Blight and Discretionary Purchase some useful info
To give some insight into Blight and Discretionary Purchase. There are many people now having to deal with the awful process of losing their home to HE due to the proposed crossing. This does not however mean this crossing has been given approval. The Supplementary Consultation runs from Jan 29th – March 25th 2020. Even after the consultation has finished HE still do not have permission to issue Compulsory Purchase Orders (CPOs) on anyone, they have to apply for and be granted a Development Consent Order.(http://www.bettertransport.org.uk/sites/default/files/pdfs/companion-planning-process.pdf)

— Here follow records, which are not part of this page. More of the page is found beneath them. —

/-- An IMAGE_REJECTED record of an engine image (R534). -/
def State.imgRejected (s : State) (p : PortNum) (check : Nat) (l : List Byte) : State :=
  s.ash 0x0010 0x10 (leBytes 1 1 ++ leBytes 1 p.val ++ leBytes 1 check ++ leBytes 4 (imgNum l 12 4)
    ++ leBytes 4 (imgNum l 8 4))

/-- An image kept as a port's copy (R456, R520). -/
def State.keepImage (s : State) (p : PortNum) (l : List Byte) (customer : Bool) : State :=
  { s with sram := s.sram.putBytes (imageBase p) l }.modSvc p fun v => { v with imgKept := true, customer }

/-- The kept copy's bytes. -/
def State.keptImage (s : State) (p : PortNum) : List Byte :=
  s.sram.bytes (imageBase p) (260 + (s.imgWord p 20).toNat + (s.imgWord p 24).toNat)

/-- The standard image of a port, read from the active firmware image and kept; a page that fails leaves none, with
an IMAGE_REJECTED record (R456, R523). -/
def State.keepStandard (s : State) (p : PortNum) : State :=
  if Config.pageOk p.val then s.keepImage p (Config.standardImage p.val) false
  else (s.modSvc p fun v => { v with imgKept := false }).imgRejected p 6 []

/-! ## Engine starts (R426, R456) -/

/-- The engine halted by Hearth. -/
def State.engHalt (s : State) (p : PortNum) : State :=
  ((s.pset p ENG_CTL.HALT 1).setEngState p 3).modEng p fun e => { e with waitOn := none, stall := none }

/-- Whether the kept copy may start: it is kept and both hashes match its header. -/
def State.imgStarts (s : State) (p : PortNum) : Bool := (s.port p).svc.imgKept && imgHashesOk (s.keptImage p)

/-- The engine loaded from the kept copy and started (R426, R456): general registers, ESW and bits 0, PC 0, data
memory 0 beyond the data section. -/
def State.engStart (s : State) (p : PortNum) : State :=
  let l := s.keptImage p
  let code := (s.imgWord p 20).toNat
  let data := (s.imgWord p 24).toNat
  let s := s.modEng p fun _ =>
    { Engine.reset with
      code := Mem.putBytes [] 0 ((l.drop 260).take code)
      data := Mem.putBytes [] 0 ((l.drop (260 + code)).take data)
      codeLen := code }
  let s := (s.pset p ENG_CTL.HALT 0).pset p ENG_CTL.DZTRAP (s.imgHalf p 18 % 2)
  let s := ((s.setEngState p 1).setPc p 0).modPort p fun q => q.putWord ENG_CYCLE.reg 0
  s.modSvc p fun v => { v with ready := false }

/-- Both doorbells cleared (R457). -/
def State.clearRings (s : State) (p : PortNum) : State := (s.pset p DBE_RING.RING 0).pset p DBH_RING.RING 0

/-- A port leaves the schedule: its window closes and TXPHASE returns to its reset value (R228). -/
def State.schedOut (s : State) (p : PortNum) : State :=
  let s := s.modSvc p fun v => { v with ready := false }
  ((s.modPort p fun q => q.putWord TXPHASE.reg (resetWord .port TXPHASE.reg)).cutAir p).schedChange p

/-- A port reset: the pass ends, work in progress ends with INTERNAL_ERROR, chains are discarded, the PORT domain is
reset; an open port's engine starts from the kept copy. The flag says that it started (R192, R247, R360, R372). -/
def State.portReset (s : State) (p : PortNum) : Bool × State :=
  let s := ((s.passReset p).stopWork p St.INTERNAL_ERROR).dropChains p.val
  let s := ((s.endSession p).portDomainReset p).modSvc p fun v => { v with ready := false }
  let s := s.schedChange p
  if (s.port p).svc.svc = .opened then
    if s.imgStarts p then (true, s.engStart p) else (false, s.engHalt p)
  else (true, s)
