/-- Kiln's verdict, asked for when the engine has passed on the reply to DB_END (R246). DB_END without a reply ends
the run before Kiln decides (R247). -/
def State.dbVerdict (s : State) (p : PortNum) (reply : DbReply) : State :=
  match s.findJob fun r => r.job == .db p, (s.port p).svc.db with
  | some r, some d =>
    if d.cal || !d.answered || !d.phaseDone then s
    else match reply with
      | .silent => s.dbEnd p St.TIMEOUT
      | .answered _ _ _ => match s.dbKey d.slot with
        | none => s.dbEnd p St.SECURITY_DENIED
        | some k => s.dbJudge p r.cmd d k.key reply
  | _, _ => s

/-- DB_CAL's result (R237): the conditions on its bursts, then OFS. An OFS beyond 16 bits is a free number. -/
def State.dbCalDone (s : State) (p : PortNum) (d : DbRun) : State :=
  let l : List Int := d.onsets.map Int.ofNat
  let lo := (sortAsc l).headD 0
  let hi := maxInt l
  if s.pget p DBCTL.LOCK = 1 then s.dbEnd p St.SECURITY_DENIED
  else if l.length * 16 < d.slots * 15 ∨ d.slots < 64 then s.dbEnd p St.TIMEOUT
  else if 256000 < (hi - lo) * 73746 then s.dbEnd p St.PROTOCOL_ERROR
  else
    let med := median (d.onsets.map roundQ)
    let (ofs, s) := s.excCode (med - (d.dint0 : Int) - (d.refdly : Int))
    let s := s.pset p DBDLY.OFS ofs
    let s := s.endJob (fun r => r.job == .db p) St.OK (leBytes 2 ofs ++ leBytes 2 med.toNat
      ++ leBytes 2 (roundQ (hi - lo).toNat).toNat ++ leBytes 1 l.length ++ leBytes 1 d.slots)
    s.dropDb p

/-- The engine's response to DB_RUN or DB_CAL: a status other than OK ends it (R147, R237, R247); DB_CAL's OK gives its
result; DB_RUN's OK leaves it to Kiln. -/
def State.dbResponse (s : State) (p : PortNum) (r : Running) (m : EngReply) : State :=
  let s := if (s.port p).svc.customer then s else s.addCounters p
  let s := if suspectDue r.cmd m then s.suspect p (s.tagOf r.cmd p) m.vclass else s
  if m.status ≠ St.OK then s.dbEnd p m.status
  else match (s.port p).svc.db with
    | some d =>
      if d.cal then s.dbCalDone p d
      else (s.pset p TXCTL.RAPID_EN 0).modSvc p fun v => { v with db := some { d with answered := true } }
    | none => s

/-! ## Rows -/

/-- RAPID_PHASE_START (R163). -/
def execRapidPhaseStart (p : PortNum) : State → Host.Outcome State Fault Refusal := run fun s => s.phaseStart p

/-- DB_CHALLENGE_SLOT (R231). -/
def execDbChallengeSlot (p : PortNum) (sent : Bool) (burst : Option Burst) : State → Host.Outcome State Fault Refusal :=
  run fun s => s.challenge p sent burst

/-- RAPID_PHASE_END (R229). -/
def execRapidPhaseEnd (p : PortNum) : State → Host.Outcome State Fault Refusal := run fun s => s.phaseEnd p
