/-- The status that stops a page command: NAK_PARAM above page 63, NAK_DENIED outside its pages and states or for a
locked or faulted block. -/
def State.pageStop (s : State) (p : Nat) : Option Byte :=
  if 63 < p then some 0x0B
  else if p < 2 ∨ !s.tSecured then some 0x0A
  else match s.nvRead (blockKey (p / 4)) with
    | none => some 0x0A
    | some c => if c.locked then some 0x0A else none

/-- READ_PAGE: bytes of block p / 4 (R172). -/
def execReadPage (body : List Byte) : State → Host.Outcome State Fault Refusal := run fun s =>
  s.oCmd body 1 fun s =>
    let p := byteAt body 0
    if 63 < p then s.tReply [0x0B]
    else if (16 ≤ p ∧ !s.tSecured) ∨ s.blockFault (p / 4) then s.tReply [0x0A]
    else s.tReply ([0] ++ ((s.blockData (p / 4)).drop (4 * (p % 4))).take 4)

/-- The reply of an Osgil commit. -/
def State.oDone (s : State) (ok : Bool) : State := s.tReply [if ok then 0 else 0x0A]

/-- WRITE_PAGE. -/
def execWritePage (body : List Byte) : State → Host.Outcome State Fault Refusal := run fun s =>
  s.oCmd body 5 fun s =>
    let p := byteAt body 0
    match s.pageStop p with
    | some st => s.tReply [st]
    | none =>
      let d := s.blockData (p / 4)
      let k := 4 * (p % 4)
      let (ok, s) := s.fieldCommit (blockKey (p / 4)) (d.take k ++ body.drop 1 ++ d.drop (k + 4)) false
      s.oDone ok

/-- LOGIN: AUTH_PWD on area 1 (R172, R262, R265). -/
def execLogin (body : List Byte) : State → Host.Outcome State Fault Refusal := run fun s =>
  s.oCmd body 4 fun s =>
    let (r, s) := s.password 1 2 body
    match r with
    | .ok => (s.tGo .secured).tReply [0]
    | .wrong => s.tReply [0x0D]
    | .locked => s.tReply [0x0C]
    | .memfail => s.tReply [0x0A]

/-- LOGOUT (R167). -/
def execLogout (body : List Byte) : State → Host.Outcome State Fault Refusal := run fun s =>
  s.oCmd body 0 fun s =>
    if s.tSecured then ((s.modX fun x => { x with opens := x.opens.filter (· ≠ 1) }).tGo .opened).tReply [0]
    else s.tReply [0x0A]

/-- SET_PASSWORD. -/
def execSetPassword (body : List Byte) : State → Host.Outcome State Fault Refusal := run fun s =>
  s.oCmd body 4 fun s =>
    if !s.tSecured ∨ (s.nvRead (areaKey 1)).isNone then s.tReply [0x0A]
    else
      let (ok, s) := s.commitPwd 1 body
      s.oDone ok

/-- LOCK_PAGE: the block that holds the page. -/
def execLockPage (body : List Byte) : State → Host.Outcome State Fault Refusal := run fun s =>
  s.oCmd body 1 fun s =>
    let p := byteAt body 0
    match s.pageStop p with
    | some st => s.tReply [st]
    | none =>
      let (ok, s) := s.fieldCommit (blockKey (p / 4)) (s.blockData (p / 4)) true
      s.oDone ok

/-! ## Other frames and events -/

/-- XPDR_FRAME_DISCARD (R135): nothing changes and nothing is sent. -/
def execXpdrFrameDiscard : State → Host.Outcome State Fault Refusal := run State.tQuiet
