/-- BANKING_ABANDONED: an edge in cycles 1 to 5; the PLL is still locked. -/
def execBankingAbandoned (sources : BitVec 10) : State → Host.Outcome State Fault Refusal := run fun s =>
  let fired := sources.toNat &&& s.aonGet WKEN.SOURCES
  if !s.dev.banking ∨ fired = 0 then s
  else
    let s := s.modDev fun d => { d with entry := none, banking := false, power := .run, embBase := [], embRepeat := [] }
    ((s.aonSet WKCAUSE.SOURCES fired).aonSet WKCAUSE.BANKAB 1).raiseDev 0x0880 (leBytes 2 fired)

/-- ENTRY_TIMEOUT (R478). -/
def execEntryTimeout : State → Host.Outcome State Fault Refusal := run fun s =>
  if s.dev.entry.isSome ∧ !s.dev.banking then
    (s.modDev fun d => { d with entry := none, hold := false }).raiseDev 0x0880 [0, 0]
  else s

/-! ## Wake (R480, R482-R485, R492) -/

/-- The enabled sources that fire; without VIO the detectors of the VIO balls see nothing (R556). -/
def State.firing (s : State) (sources : Nat) : Nat :=
  let seen := if s.dev.vioOk then sources else sources &&& 0x3C2
  seen &&& s.aonGet WKEN.SOURCES

/-- The device returns to RUN on the fast RC; PWR_WAKE follows at PLL lock (R485). -/
def State.wake (s : State) (fired : Nat) : State :=
  let s := (s.aonSet WKCAUSE.SOURCES fired).modDev fun d =>
    { d with
      wdtCount := if d.power = .sleep then 0 else d.wdtCount
      power := .run, wokeAt := some fired, embBase := [], embRepeat := [] }
  let s := (s.pcrSet CLKCTL.XTAL_EN 1).pcrSet CLKCTL.PLL_EN 1
  allHosts.foldl (fun t h => t.modHost h fun x => { x with awake := true }) s

/-- A cold start from OFF; host-port detectors are not powered there (R477, R484, R492). -/
def State.offWake (s : State) (fired : Nat) : State := (s.aonSet WKCAUSE.SOURCES fired).sysReset 5

/-- WAKE_EVENT in SLEEP or DOZE. -/
def execWakeEvent (sources : BitVec 10) : State → Host.Outcome State Fault Refusal := run fun s =>
  let fired := s.firing sources.toNat
  if fired ≠ 0 ∧ (s.dev.power = .sleep ∨ s.dev.power = .doze) then s.wake fired else s

/-- OFF_WAKE. -/
def execOffWake (sources : BitVec 10) : State → Host.Outcome State Fault Refusal := run fun s =>
  let fired := s.firing sources.toNat &&& 0x3C3
  if fired ≠ 0 ∧ s.dev.power = .off ∧ s.dev.vsysOk then s.offWake fired else s

/-- WAKE_COMPARE (R470). -/
def execWakeCompare : State → Host.Outcome State Fault Refusal := run fun s => if s.dev.vsysOk then s.wakeEval else s

/-! ## Ember (R489-R491) -/

/-- Ember probes a port. -/
def State.emberOn (s : State) (p : PortNum) : Bool :=
  nbit (s.aonGet WKEN.SOURCES) 6 && (s.dev.power == .doze || s.dev.power == .sleep || s.dev.power == .off)
    && nbit (s.aonGet EMBCTL.PORTS) p.val && (s.port p).svc.svc != .isolated && s.dev.vsysOk

/-- A phase difference in 10^-5 degree, brought within a half turn. -/
def phaseDiff (a b : Int) : Int := (a - b + 18000000) % 36000000 - 18000000

/-- Whether a measurement exceeds its baseline (R491): amplitude in 0.001 dB, phase in 10^-5 degree. -/
def State.emberExceeds (s : State) (base : Int × Int) (amp phase : Int) : Bool :=
  let at_ := s.aonGet EMBTH.AMP_TH
  let pt := s.aonGet EMBTH.PHASE_TH
  (at_ != 0 && decide (250 * at_ < (amp - base.1).natAbs))
    || (pt != 0 && decide (140625 * pt < (phaseDiff phase base.2).natAbs))

/-- A probe counted. -/
def State.emberProbed (s : State) : State := s.aonSet EMBSTAT.PROBES (min 65535 (s.aonGet EMBSTAT.PROBES + 1))

/-- A port's baseline. -/
def State.emberBase (s : State) (p : PortNum) : Option (Int × Int) :=
  (s.dev.embBase.find? (·.1 == p.val)).map (·.2)

/-- EMBER_PROBE. -/
def execEmberProbe (p : PortNum) (amp phase : Int) : State → Host.Outcome State Fault Refusal := run fun s =>
  if !s.emberOn p then s
  else
    let s := s.emberProbed
    match s.emberBase p with
    | none => s.modDev fun d => { d with embBase := assocPut p.val (amp, phase) d.embBase }
    | some b =>
      if s.emberExceeds b amp phase then
        s.modDev fun d => { d with embRepeat := p.val :: d.embRepeat.filter (· ≠ p.val) }
      else
        let nb := (b.1 + (amp - b.1) / 8, b.2 + phaseDiff phase b.2 / 8)
        s.modDev fun d => { d with embBase := assocPut p.val nb d.embBase }

/-- EMBER_REPEAT_PROBE: a confirmed detection sets TRIG and wakes the device. -/
def execEmberRepeatProbe (p : PortNum) (amp phase : Int) : State → Host.Outcome State Fault Refusal := run fun s =>
  if !s.emberOn p || !s.dev.embRepeat.contains p.val then s
  else
    let s := (s.emberProbed).modDev fun d => { d with embRepeat := d.embRepeat.filter (· ≠ p.val) }
    match s.emberBase p with
    | none => s
    | some b =>
      if s.emberExceeds b amp phase then
        let s := s.aonSet EMBSTAT.TRIG (s.aonGet EMBSTAT.TRIG ||| 2 ^ p.val)
        if s.dev.power = .off then s.offWake 64 else s.wake 64
      else s.aonSet EMBSTAT.UNCONF (min 255 (s.aonGet EMBSTAT.UNCONF + 1))

/-! ## Debug halt and GPIO (R463, R467, R530, R559, R560) -/

/-- HEARTH_JTAG_HALT: level 2 must be granted. -/
def execHearthJtagHalt (halt : Bool) : State → Host.Outcome State Fault Refusal := run fun s =>
  if halt ∧ s.kilnGet KWSTAT.DEBUG ≠ 2 then s else s.modDev fun d => { d with jtagHalt := halt }
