-- ==== Sys2Proof/Machine/Dispatch.lean ====
section
/-! DEFINITION. One arm per command of the table. -/

namespace Sys2Proof.Machine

Homes that will be hit with a Compulsory Purchase Order if the crossing goes ahead will obviously suffer blight from the day of the announcement and if people want to move but are unable to sell or unable to get a realistic price they can negotiate with HE to purchase their property. There are now many properties that have been granted blight. Again this doesn’t mean that HE have the DCO for the LTC. HE have a portfolio of hundreds of properties around the country where they have bought them under blight, and then for whatever reason no longer need them for schemes.
Only those within the development boundary are eligible for blight currently, outside of that it’s classed as discretionary purchase which currently Highways England are accepting in certain situations at this time.
If anyone is in doubt we would recommend contacting Highways England or a lawyer for further info.
We fully appreciate how distressing these circumstances can be, and the impact it can have on people’s mental health and well-being, and therefore also share The Samaritans phone number – 116 123(free anytime from any phone) for those who may feel the need. Please do reach out to someone if you need to.
Highways England Documents on Blight and Discretionary PurchaseYour property and blight
This can be downloaded from:
At the September 2018 LTC Task Force meeting the worry and confusion for people who have received a CPO or blight notice was raised. We were advised that residents with Home Insurance legal cover under their policy could contact their insurance provider for some advice on this issue.
Citizens Advice was another route for free information and possible assistance.
14/12/18 UPDATE – We would like to point out that we at TCAG are not legal experts, we are simply sharing the following info that has been bought to our attention, we would always advise seeking professional legal advice if needs be.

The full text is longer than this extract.